Healthtech: cinque leve per migliorare il business

Healthtech migliorare business
Pubblicato il: 7 Marzo 2022|

Gli operatori del settore sanitario si rivolgono sempre più spesso ai fornitori di tecnologie con il duplice obiettivo di aumentare la produttività e ridurre gli sprechi. Si prevede che il mercato dei servizi sanitari in outsourcing, quali le soluzioni di pagamento e di business intelligence, crescerà a un tasso annuale superiore al 10%. In questo scenario, ci si attende che le software house attive nel settore sanitario seguano l’esempio delle aziende tecnologiche tradizionali, investendo di più in competenze di analisi dei dati e collaborando con player e operatori sanitari al fine di sviluppare soluzioni che soddisfino le loro esigenze di innovazione. Per crescere in questo mercato, sono possibili diverse strategie di crescita che spaziano dalla creazione di ecosistemi digitali all’offerta di soluzioni più complete, accurate, rapide e integrate, o ancora all’allargamento in nuovi mercati e segmenti di clientela. Indipendentemente dalla strategia adottata, lo sviluppo di specifiche competenze si rivela fondamentale per accrescere le possibilità di successo: l’accesso a un set eterogeneo di dati sanitari; la combinazione di dati trasversali sui pazienti; l’applicazione di tecniche di advanced analytics; le conoscenze multidisciplinari; la capacità di sfruttare concretamente gli insight nei processi operativi.

Accesso a un set eterogeneo di dati sanitari

Le capacità analitiche tipiche dei fornitori di tecnologie sanitarie sarebbero inutili senza l’accesso ad ampi set di dati. Questi ultimi devono essere eterogenei per tipologia (strutturati e non strutturati), volume (numero di pazienti e numero di elementi disponibili) e varietà (per esempio, sinistri, dati clinici e determinanti sociali della salute). Questi dati variegati devono inoltre essere facilmente fruibili: molte aziende che dispongono di enormi quantità di dati ancora faticano a utilizzarli, a causa della compartimentazione organizzativa che ne impedisce l’integrazione su scala.

Combinazione di dati trasversali sui pazienti

Gli operatori del settore sanitario necessitano di sempre maggiori informazioni sul singolo paziente e di una visione completa della sua storia clinica. Dati trasversali di elevata qualità possiedono tre caratteristiche fondamentali: capacità retrospettiva (di almeno dieci anni), continuità (ad esempio, l’aggregazione di informazioni sulla storia clinica di un paziente provenienti da più operatori sanitari) e granularità (ad esempio, disponibilità di test di laboratorio con dettagli su diversi parametri vitali). Tali dati devono poi essere combinati e arricchiti, nel rispetto dei principi fissati della regolamentazione sul trattamento dei dati personali e Gdpr.
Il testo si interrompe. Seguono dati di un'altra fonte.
-- ==== Sys2Proof/Machine/Wake.lean ====
section
/-!
DEFINITION. Machine/Wake.lean: wake sources and the AVSBus requests they start (R368, R370 to R373, spec/20). The sequences
themselves are in Machine/Power.lean.
-/

namespace Sys2Proof.Machine

def wakeI2c : Nat := 0
def wakeLineSrc : Nat := 1
def wakeTse : Nat := 2
def wakeTev : Nat := 3
def wakeKst : Nat := 4
def wakePin : Nat := 5
def wakeUsb : Nat := 6
def wakeTimed : Nat := 7

def pwrFull : Nat := 0
def pwrTrim : Nat := 1
def pwrHush : Nat := 2
def pwrKeep : Nat := 3

/-- Log 122: DEDUCED, unsafe. -/
def pwrState (d : Dev) : Nat := fld d PWR_STATUS_STATE

/-- The device is in Hush or Keep. -/
def sleeping (d : Dev) : Bool := decide (2 ≤ pwrState d)

def setPwr (d : Dev) (f : PwrHw → PwrHw) : Dev := { d with pwr := f d.pwr }

def setPhase (d : Dev) (p : PwrPhase) : Dev := setPwr d (fun h => { h with phase := p, since := d.elapsed })

/-- A voltage is requested of the core regulator (R368); it is not VOLT_SAFE (R375). -/
def avsRequest (d : Dev) (mv : Nat) : Dev := setFlag (emit d (.avs (fld d PWR_AVS_CFG_RAIL) mv)) PWR_STATUS_SAFE false

/-- VOLT_SAFE is written once, without waiting (R374). -/
def avsSafe (d : Dev) : Dev :=
  setFlag (emit d (.avs (fld d PWR_AVS_CFG_RAIL) (fld d PWR_VOLT_VOLT_SAFE))) PWR_STATUS_SAFE true

/-- An entry to Hush or Keep is in progress. -/
def entering (d : Dev) : Bool :=
  match d.pwr.phase with
  | .asking _ => true
  | .off _ => true
  | .entryAvs => true
  | _ => false

/-- The unit of a step of R363 has granted, and the entry goes on or has ended asleep. -/
def pwrStopped (d : Dev) (step : Nat) : Bool :=
  match d.pwr.phase with
  | .asking k => decide (step < k)
  | .off _ => true
  | .entryAvs => true
  | _ => sleeping d

/-- A wake begins (R370, R372, R373): its sources are latched and the regulator is asked. A wake to RUN from Hush is refused while
domain 54 has failed (R374). -/
def beginWake (d : Dev) (sources target : Nat) : Dev :=
  let hush := pwrState d == pwrHush
  if hush && target == 0 && regBit d PWR_DOM_FAIL_HI 22 then count d PWR_WAKE_REFUSED
  else
    let d := setFlag (wrn d PWR_WAKE_SRC sources) PWR_STATUS_TRANS true
    let d := setPwr d (fun h => { h with tries := 0, wakeTarget := target, switched := [] })
    if hush then avsRequest (setPhase d .wakeAvs) (fld d PWR_VOLT_VOLT_FULL)
    else avsRequest (setPhase d .keepAvs) (fld d PWR_VOLT_VOLT_LOW)

/-- A wake source with bit b and, for a commit, its target arrives (R370, R371): it counts while the device enters sleep, sleeps or
wakes. (log 133: DEDUCED, unsafe) -/
def wakeArrives (d : Dev) (b target : Nat) : Dev :=
  if d.pwr.thermal || !regBit d PWR_WAKE_EN b then d
  else if entering d then
    setFlag (setPwr d (fun h => { h with pend := h.pend ||| 2 ^ b, pendTarget := if b = wakeTimed then target else h.pendTarget }))
      PWR_STATUS_WAKE_PEND true
  else if sleeping d then
    if d.pwr.phase = .idle then beginWake d (2 ^ b) (if b = wakeTimed then target else 0)
    else setRegBit d PWR_WAKE_SRC b true
  else d

end Sys2Proof.Machine
end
Applicazione di tecniche di advanced analytics

Tradurre i dati in insight utili richiede l’utilizzo di tecnologie sofisticate, tra cui machine learning per la modellazione predittiva, Natural Language Processing (NLP) per l’elaborazione di dati non strutturati, piattaforme digitali per la generazione automatica di insight e data mining per integrare dati da diverse fonti. Per applicare tali competenze, un fornitore tecnologico deve essere in grado di reperire e tradurre questi dati: dalle cartelle cliniche cartacee ai flussi informativi digitali e ai dati reperibili su internet. Ciò deve avvenire su larga scala e, idealmente, in tempo reale.

Conoscenze multidisciplinari

In un ecosistema modello, la leadership per i fornitori di soluzioni sanitarie digitali si gioca anche sulle competenze multidisciplinari, in grado di generare modelli e insight che un fornitore con competenze tradizionali faticherebbe a sviluppare.

Capacità di integrare gli insight nei processi operativi

Un ultimo punto di differenziazione consiste nella capacità di sfruttare gli insight all’interno del flusso di lavoro quotidiano (ad esempio, integrazione della cartella clinica elettronica nelle attività dei clinici). L’immediatezza e fruibilità dei dati li rende di utilità pratica per gli operatori sanitari. Ci troviamo in una fase cruciale per i fornitori di tecnologie sanitarie: l’aumento della domanda, la disponibilità di dati sempre più complessi e la crescita della concorrenza richiedono maggiori investimenti in tecnologia digitale e capacità analitiche. Sfide rispetto alle quali le cinque competenze descritte possono dar luogo a un vantaggio competitivo e fare la differenza.